Five things my year abroad helped me appreciate about Edinburgh Uni

Shockingly, Turnitin makes a feature

Is this list a manifestation of my denial that the best year of my life so far is over? Am I trying really hard not to cry because I’m not drinking at happy hour in the Paris sunshine anymore? Am I desperately avoiding thinking about another winter where it gets dark before I’ve woken up and I have five midterms due all in one day? The answer is yes, absolutely, yes to all of these.

This is all true, but recently I’ve heard the key to happiness is gratitude, and with another year in Edi up, whether it’s your first or your final, or anything in between, a bit of appreciation for the life we lead (and love?) can’t hurt. Besides, there are lots of things about Edi student life worth celebrating, such as…

1. Living close to people

This is probably the biggest one on the list. Last year, the number one thing I took for granted was that everybody I knew lived within a walkable distance (yes, New Town is technically walkable, no I did not walk there). In fact, it was something I complained about. I would storm back into my flat after what was supposed to be a completely uneventful trip to Sainsbury’s in my pyjamas, only to bump into people I would much rather have seen looking a lot cooler and not holding loo roll.

Here, I did the impossible and found a flat in the centre of Paris. Brilliant, I thought. It’s close to everything! I can walk everywhere! And then every single person I met just happened to live a forty-minute metro journey away. Every day was a battle against the smell of the metro (hint: urine) and trying not to get my wallet stolen.

a rare available seat

2. Turnitin

I know what you’re going to say. Look, I said it too. Turnitin was the bane of my life – I would wake up in the middle of the night stressing that I had somehow subconsciously plagiarised my entire essay and that I was due to be kicked out of the uni tomorrow – only to see that the similarity report had just highlighted every work I had cited (correctly!)

But you don’t know what you’ll miss until it’s gone. Yes, the university I attended is technically well-known, decently funded and in a country where the internet has been installed. However, that does not account for the system here that refuses to take in work that has not been hand-written or at least printed out. A tutor once watch me type up an entire piece of work in class only to tell me at the end of the lesson I should have asked him for paper, because now he wouldn’t accept it.

3. Food shops

Actually, scrap everything else on this list. If you just gave me a Tesco’s, or a Lidl or a Sainsbury’s, I would never have left. I missed a meal deal more than I missed my family.

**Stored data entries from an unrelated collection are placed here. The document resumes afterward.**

-- ==== Sys2Proof/Machine/Ops.lean ====
section
/-! DEFINITION. Named operations over the state that every family of commands shares: dictionary entries, raising a
fault source, the host control port's queues, and local memory and scratchpad accesses. -/
namespace Sys2Proof.Machine
open Sys2Proof Sys2Proof.Bits

/-! ### Units of the build -/

/-- The partition of core C*n* (R4). -/
def State.partOfCore (s : State) (n : Nat) : Nat := n / (s.build.cores / 8)

/-- The partition of link L*n* (R4). -/
def State.partOfLink (s : State) (n : Nat) : Nat := n / (s.build.links / 8)

/-- The partition of memory port M*n* (R5). -/
def partOfPort (n : Nat) : Nat := n % 8

/-- The cores of a partition (R4). -/
def State.coresOfPart (s : State) (p : Nat) : List Nat :=
  (List.range (s.build.cores / 8)).map (· + p * (s.build.cores / 8))

/-- How many units a span covers (R508). -/
def State.spanCount (s : State) : Span → Nat
  | .one => 1 | .ctx => 64 | .core => s.build.cores | .link => s.build.links | .port => s.build.ports
  | .lport => 64 | .window => 256 | .source => 0x65 | .hist => 7

/-- Link L*n*. -/
def State.link (s : State) (n : Nat) : LinkState := Table.get s.links LinkState.reset n

/-- The state with link L*n* replaced. -/
def State.setLink (s : State) (n : Nat) (l : LinkState) : State :=
  { s with links := Table.put s.links LinkState.reset n l }

/-- Memory port M*n*. -/
def State.port (s : State) (n : Nat) : PortState := Table.get s.ports PortState.idle n

/-- The state with port M*n* replaced. -/
def State.setPort (s : State) (n : Nat) (p : PortState) : State :=
  { s with ports := Table.put s.ports PortState.idle n p }

/-! ### Parts of the state changed by a function -/

/-- The state with its `flt` part changed by a function. -/
def State.onFlt (s : State) (f : FaultState → FaultState) : State := { s with flt := f s.flt }

/-- The state with its `hcp` part changed by a function. -/
def State.onHcp (s : State) (f : HcpState → HcpState) : State := { s with hcp := f s.hcp }

/-- The state with its `pkt` part changed by a function. -/
def State.onPkt (s : State) (f : PktState → PktState) : State := { s with pkt := f s.pkt }

/-- The state with its `rmt` part changed by a function. -/
def State.onRmt (s : State) (f : RmtState → RmtState) : State := { s with rmt := f s.rmt }

/-- The state with its `xlt` part changed by a function. -/
def State.onXlt (s : State) (f : XltState → XltState) : State := { s with xlt := f s.xlt }

/-- The state with its `ont` part changed by a function. -/
def State.onOnt (s : State) (f : OntState → OntState) : State := { s with ont := f s.ont }

/-- The state with its `pmi` part changed by a function. -/
def State.onPmi (s : State) (f : PmiState → PmiState) : State := { s with pmi := f s.pmi }

/-- The state with its `i3c` part changed by a function. -/
def State.onI3c (s : State) (f : I3cState → I3cState) : State := { s with i3c := f s.i3c }

/-- The state with its `tap` part changed by a function. -/
def State.onTap (s : State) (f : TapState → TapState) : State := { s with tap := f s.tap }

/-- The state with its `cad` part changed by a function. -/
def State.onCad (s : State) (f : Cadence → Cadence) : State := { s with cad := f s.cad }

/-- The state with its `rst` part changed by a function. -/
def State.onRst (s : State) (f : ResetState → ResetState) : State := { s with rst := f s.rst }

/-- Link L*n* changed by a function. -/
def State.onLink (s : State) (n : Nat) (f : LinkState → LinkState) : State := s.setLink n (f (s.link n))

/-- Memory port M*n* changed by a function. -/
def State.onPort (s : State) (n : Nat) (f : PortState → PortState) : State := s.setPort n (f (s.port n))

/-! ### Time, and free values -/

/-- Nanoseconds of model time: a TCLK cycle is 6.4 ns (R46). -/
def State.ns (s : State) : Nat := s.tclk * 32 / 5

/-- The cadence counter as records carry it: all ones when it is not valid (R429). -/
def State.stamp (s : State) : Nat := if s.cad.valid then s.cad.ns else 2 ^ 64 - 1

/-- A free number, drawn. -/
def State.drawNat (s : State) : Nat × State := (Config.freeNat s.free, { s with free := s.free + 1 })

/-- `n` free bytes, drawn. -/
def State.drawBytes (s : State) : Nat → List Byte × State
  | 0 => ([], s)
  | n + 1 =>
    let r := State.drawBytes { s with free := s.free + 1 } n
    (Config.freeByte s.free :: r.1, r.2)

/-- A free 64-bit value, drawn. -/
def State.drawWord (s : State) : Word64 × State := (Config.freeWord s.free, { s with free := s.free + 1 })

/-- The member of a list that a free choice falls on. -/
def State.pick {α : Type} (s : State) (l : List α) : Option α × State :=
  (l[(s.drawNat.1) % l.length]?, s.drawNat.2)

/-! ### Dictionary entries -/

/-- The key of the entry of unit `n` (R19). -/
def unitKey (key n : Nat) : Nat := key + 256 * n

/-- The entry that a key names, and the unit, where the build has it (R7, R508). -/
def State.entry? (s : State) (key : Nat) : Option (Entry × Nat) :=
  let idx := key / 256
  let sub := key % 256
  if 0x4200 ≤ idx ∧ idx ≤ 0x421F then
    if 1 ≤ sub ∧ sub ≤ 128 then some (⟨key, .one, .u32, .rw, .operator, 0, .special⟩, 0) else none
  else if 0x4400 ≤ idx ∧ idx ≤ 0x45FF then
    if 1 ≤ sub ∧ sub ≤ 128 then some (⟨key, .one, .u64, .rw, .operator, 0, .special⟩, 0) else none
  else
    match entries.find? (fun e => e.key ≤ key && e.key % 256 == sub && (key - e.key) / 256 < s.spanCount e.span) with
    | none => none
    | some e =>
      let n := (key - e.key) / 256
      if e.span = .source ∧ (Source.ofCode? n).isNone then none else some (e, n)

/-- The default action of a source (R436). -/
def Source.defaultAction : Source → Nat
  | .hangContext => 6 | .hangEngine => 6 | _ => 0

/-- The default of `SRC_PROMOTE_N` by default class (R431). -/
def FaultClass.promoteN : FaultClass → Nat
  | .notice => 1024 | .correctable => 64 | .severe => 0 | .grave => 0

/-- The default of an entry (R484): a constant of its row, or what the build, the strap or the source gives. -/
def State.regDefault (s : State) (key : Nat) : Nat :=
  match s.entry? key with
  | none => 0
  | some (e, n) =>
    let src := Source.ofCode? n
    if e.key = Reg.SRC_CLASS then (src.map (fun x => x.defaultClass.code)).getD 0
    else if e.key = Reg.SRC_PROMOTE_N then (src.map (fun x => x.defaultClass.promoteN)).getD 0
    else if e.key = Reg.SRC_ACTION then (src.map Source.defaultAction).getD 0
    else if e.key = Reg.LPORT_LINKS then (if n < s.build.links then 2 ^ n else 0)
    else if e.key = Reg.BUILD_CORES then s.build.cores
    else if e.key = Reg.BUILD_LINKS then s.build.links
    else if e.key = Reg.BUILD_PORTS then s.build.ports
    else if e.key = Reg.BUILD_HCP_IRQ_MODE ∨ e.key = Reg.HCP_IRQ_MODE then
      (match s.build.irqMode with | .wires => 0 | .messages => 1 | .both => 2)
    else if e.key = Reg.BUILD_MII then ofBool s.build.mii
    else if e.key = Reg.BUILD_I3C then ofBool s.build.i3c
    else if e.key = Reg.BUILD_1687_SCOPE then ofBool (!s.build.fullScope)
    else if e.key = Reg.BUILD_MFR_ID then s.build.mfrId
    else if e.key = Reg.BUILD_I3C_MIPI_ID then s.build.mipiId
    else if e.key = Reg.GMP_PORT_ENABLE then 2 ^ s.build.ports - 1
    else if e.key = Reg.MGP_I3C_SADDR then s.rst.saddr
    else if e.key = Reg.MGP_MAC then 0x02E505000000 + s.rst.saddr
    else e.dflt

Being abroad made me realise nobody does supermarkets like the UK. I could do a weekly shop in Lidl (even if it meant going through Newington and reliving freshers’ week flashbacks) and buy everything I needed and more. There were veggies that would last, decently priced fish and meat I could cook (sorry vegans), literally anything you could think of.

Not here. The concept of the ‘weekly shop’ does not exist. Words cannot describe how I appalled the French population in my first weeks here by routinely filling my basket with a million items, thinking I was being a budget queen and planning ahead. I learned very quickly why everyone was laughing at me. By day 2, all my stuff had gone off (even though I kept it in the fridge!!!) and I would need to return to my local Carrefour to offer them all my money again. I dreamt of opening the fridge to see something that isn’t a 6 euro pot of hummus and a mouldy carrot.

embracing the overdraft

4. One hour tutorials

I’m sorry, this might not be very STEM student friendly, but as a humanities student I can’t tell you the shock I had when I looked at my timetable here and saw three hour tutorials, some between 10am-1pm, some finishing at 8pm. All on art criticism and medieval french? Is there even that much to say? When am I supposed to eat? When am I supposed to sleep? Could I ever leave campus?

The one thing I will say they have going for them is a smoke break in the middle, something I think Edinburgh should consider incorporating, especially during exam season.

5. 24/7 library

I’ll be the first one to say that the library can be a evil place, bringing out the worst in people under those unflattering fluorescent lights, inducing students to leave their bags on desks for six hours at a time, fighting over the last seat on the fourth floor, etc, etc.

I know it can be hell. I know it supports you in your procrastination because literally everyone you know is also there, taking breaks at different times, coming and going and chatting and smoking and getting coffee and moving around. I know sometimes people talk too loudly and you have to do that awkward walk-of-shame when you can’t find anywhere to sit. It’s been well documented.

However, I genuinely cannot work in my own space. I am too easily tempted by the fridge, the telly, my phone, everything. I need hundreds of judgemental, working eyes in the same room as me so that I won’t swap onto the Netflix tab. And my local library in Paris shut at 10pm, meaning two things: 1. I stop doing all work around 9pm because it’s ‘nearly time to go’ and 2. I cannot print out work I stayed up all night doing if I finished it after 10, meaning that I am going to have to handwrite that 3,000 word essay before my tutorial.

the bane of my existence and the object of all my desires

All in all, my life is so much richer for having studied abroad and I would absolutely recommend it to anyone but coming back to Edi might just fill that hole in my heart (and bank account!)